I probably have more to say to you than anyone...
And I'm not even going to post all of it on here because that'd be awfully disrespectful.
First of all, I don't understand you.. I don't understand how anyone can just throw their child away like you have..
You don't even ask about me.. you don't even act like you care, like you think about me, like you even want to know how I'm doing... Do you know I'm on anti-depressants now? All that "Attention seeking " I was doing? That was real.
Did you know that now that I'm ablt to be myself, I feel like I'm free... I feel like it's okay for people to judge me... Because it's my opinion that matters.. Do you know that I feel more confident than I have in my whole life?
Second, I hope you see what you're doing.. Cutting me off from the kids... They're going to grow up and have something against you for it.... You'll fight and say it was my fault.. but I've called and called and left messages and tried.. It's not my fault. Regardless of what you say.
Third.. Something else I don't understand... Many of your friends in high school were gay/bi/lesbian.. And you've even told me yourself that you were curious at one time (Not that I'm curious.. I know who I am)
But how can you be so upset with me? It's okay for them to be themselves but not me?
Fourth.
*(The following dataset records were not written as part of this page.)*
/-! ## The error-correcting code (07 R243 to R245) -/

/-- The check columns of the data bits d[0] to d[63] (07 R243). -/
def dataCols : List Nat :=
  [0x07, 0x0B, 0x0D, 0x0E, 0x13, 0x15, 0x16, 0x19, 0x1A, 0x1C, 0x23, 0x25, 0x26, 0x29, 0x2A, 0x2C,
   0x31, 0x32, 0x34, 0x38, 0x43, 0x45, 0x46, 0x49, 0x4A, 0x4C, 0x51, 0x52, 0x54, 0x58, 0x61, 0x62,
   0x64, 0x68, 0x70, 0x83, 0x85, 0x86, 0x89, 0x8A, 0x8C, 0x91, 0x92, 0x94, 0x98, 0xA1, 0xA2, 0xA4,
   0xA8, 0xB0, 0xC1, 0xC2, 0xC4, 0xC8, 0xD0, 0xE0, 0x1F, 0x2F, 0x37, 0x3B, 0x3D, 0x3E, 0x4F, 0x57]

/-- The check columns of the word-address bits a[0] to a[20] (07 R243). -/
def addrCols : List Nat :=
  [0x03, 0x05, 0x06, 0x09, 0x0A, 0x0C, 0x11, 0x12, 0x14, 0x18, 0x21, 0x22, 0x24, 0x28, 0x30, 0x41, 0x42, 0x44, 0x48, 0x50, 0x60]

/-- The XOR of the columns at whose places `x` has a 1. -/
def colXor : List Nat → Nat → Nat
  | [], _ => 0
  | c :: t, x => if x % 2 = 1 then c ^^^ colXor t (x / 2) else colXor t (x / 2)

/-- The check bits of data `d` at word address `a` (07 R243). -/
def checkBits (a d : Nat) : Nat := colXor dataCols d ^^^ colXor addrCols a

/-- The store word of data `d` at word address `a`, with fresh check bits (07 R248). -/
def encWord (a d : Nat) : StoreWord := BitVec.ofNat 72 (d % 2 ^ 64 + checkBits a (d % 2 ^ 64) * 2 ^ 64)

/-- The data bits and the check bits of a store word. -/
def wordData (w : StoreWord) : Nat := w.toNat % 2 ^ 64
def wordCheck (w : StoreWord) : Nat := w.toNat / 2 ^ 64

/-- A poisoned store word: the data as read, the check bits recomputed and inverted (07 R247). -/
def poisonWord (a d : Nat) : StoreWord := BitVec.ofNat 72 (d % 2 ^ 64 + (0xFF ^^^ checkBits a (d % 2 ^ 64)) * 2 ^ 64)

/-- The classes of a read (07 R244). -/
inductive EccClass where
  | good
  | corrected (data : Nat)
  | poisoned
  | uncorrectable
  deriving DecidableEq, Repr

/-- The syndrome of a word read at address `a` (07 R244). -/
def syndrome (a : Nat) (w : StoreWord) : Nat := wordCheck w ^^^ checkBits a (wordData w)

/-- Syndrome `s` of data `d` classified (07 R244). -/
def classify (s d : Nat) : EccClass :=
  if s = 0 then .good
  else if s = 0xFF then .poisoned
  else match dataCols.findIdx? (· == s) with
    | some i => .corrected (d ^^^ 2 ^ i)
    | none => if popcount 8 s = 1 then .corrected d else .uncorrectable

/-! ## Words of the store -/

/-- What an unwritten word holds: the zero that initialisation wrote, with its check bits (07 R254). -/
def memDefault (a : Nat) : StoreWord := encWord a 0

def Tail.memGet (t : Tail) (a : Nat) : StoreWord := smGet memDefault t.store.mem a

def Tail.memPut (t : Tail) (a : Nat) (w : StoreWord) : Tail :=
  { t with store := { t.store with mem := smSet memDefault t.store.mem a w } }

/-- The bank of word `a` (06 R192). -/
def bankOf (a : Nat) : Fin 8 := Fin.ofNat 8 a

def Tail.wbMap (t : Tail) (b : Fin 8) (f : List WbEntry → List WbEntry) : Tail :=
  { t with store := { t.store with wb := t.store.wb.set b (f t.store.wb[b]) } }

/-- Data `d` is written to word `a` with fresh check bits; a write-back that waits for the word is cancelled (07 R246, R248). -/
def Tail.memWrite (t : Tail) (a d : Nat) : Tail :=
  (t.memPut a (encWord a d)).wbMap (bankOf a) (fun q => q.filter (fun e => e.addr != a))

/-- The error log of a classification other than good (07 R249). -/
def Tail.elog (t : Tail) (a s ty : Nat) : Tail :=
  ((t.p CSA_ELOG.SYND s).p CSA_ELOG.TYPE ty).p CSA_ELOG.ADDR a

/-- A correction joins the write-back queue of its bank, or is dropped when the queue is full (07 R246). DESIGN CHOICE (log entry 117): a
word that waits there already joins no second time, and nothing is counted. -/
def Tail.queueCorrection (t : Tail) (a : Nat) (w : StoreWord) : Tail :=
  let q := t.store.wb[bankOf a]
  if q.any (fun e => e.addr == a) then t
  else if q.length < 4 then t.wbMap (bankOf a) (fun q => q ++ [⟨a, false, w⟩])
  else t.inc CSA_CORR.WB_DROP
I've tried.. I've tried to be what you wanted. I've tried to let you use me as a dressup doll. I've acted the way you wanted for people... I've tried to mend our relationship before.. I've tried to reach out to you in so many ways and you just pushed me down before I could even get up. I'm not saying I was always perfect, but I tried. When you realize you've lost your relationship with your first daughter... the only person you can blame is yourself. Because I tried..
And Last, i wish I could be one of those kids that posts about how much they'll always love their mom.. And how amazing their mom is.. And everything else.. It makes me sad whenever I see those posts because we don't have that relationship and never had... And we probably never will.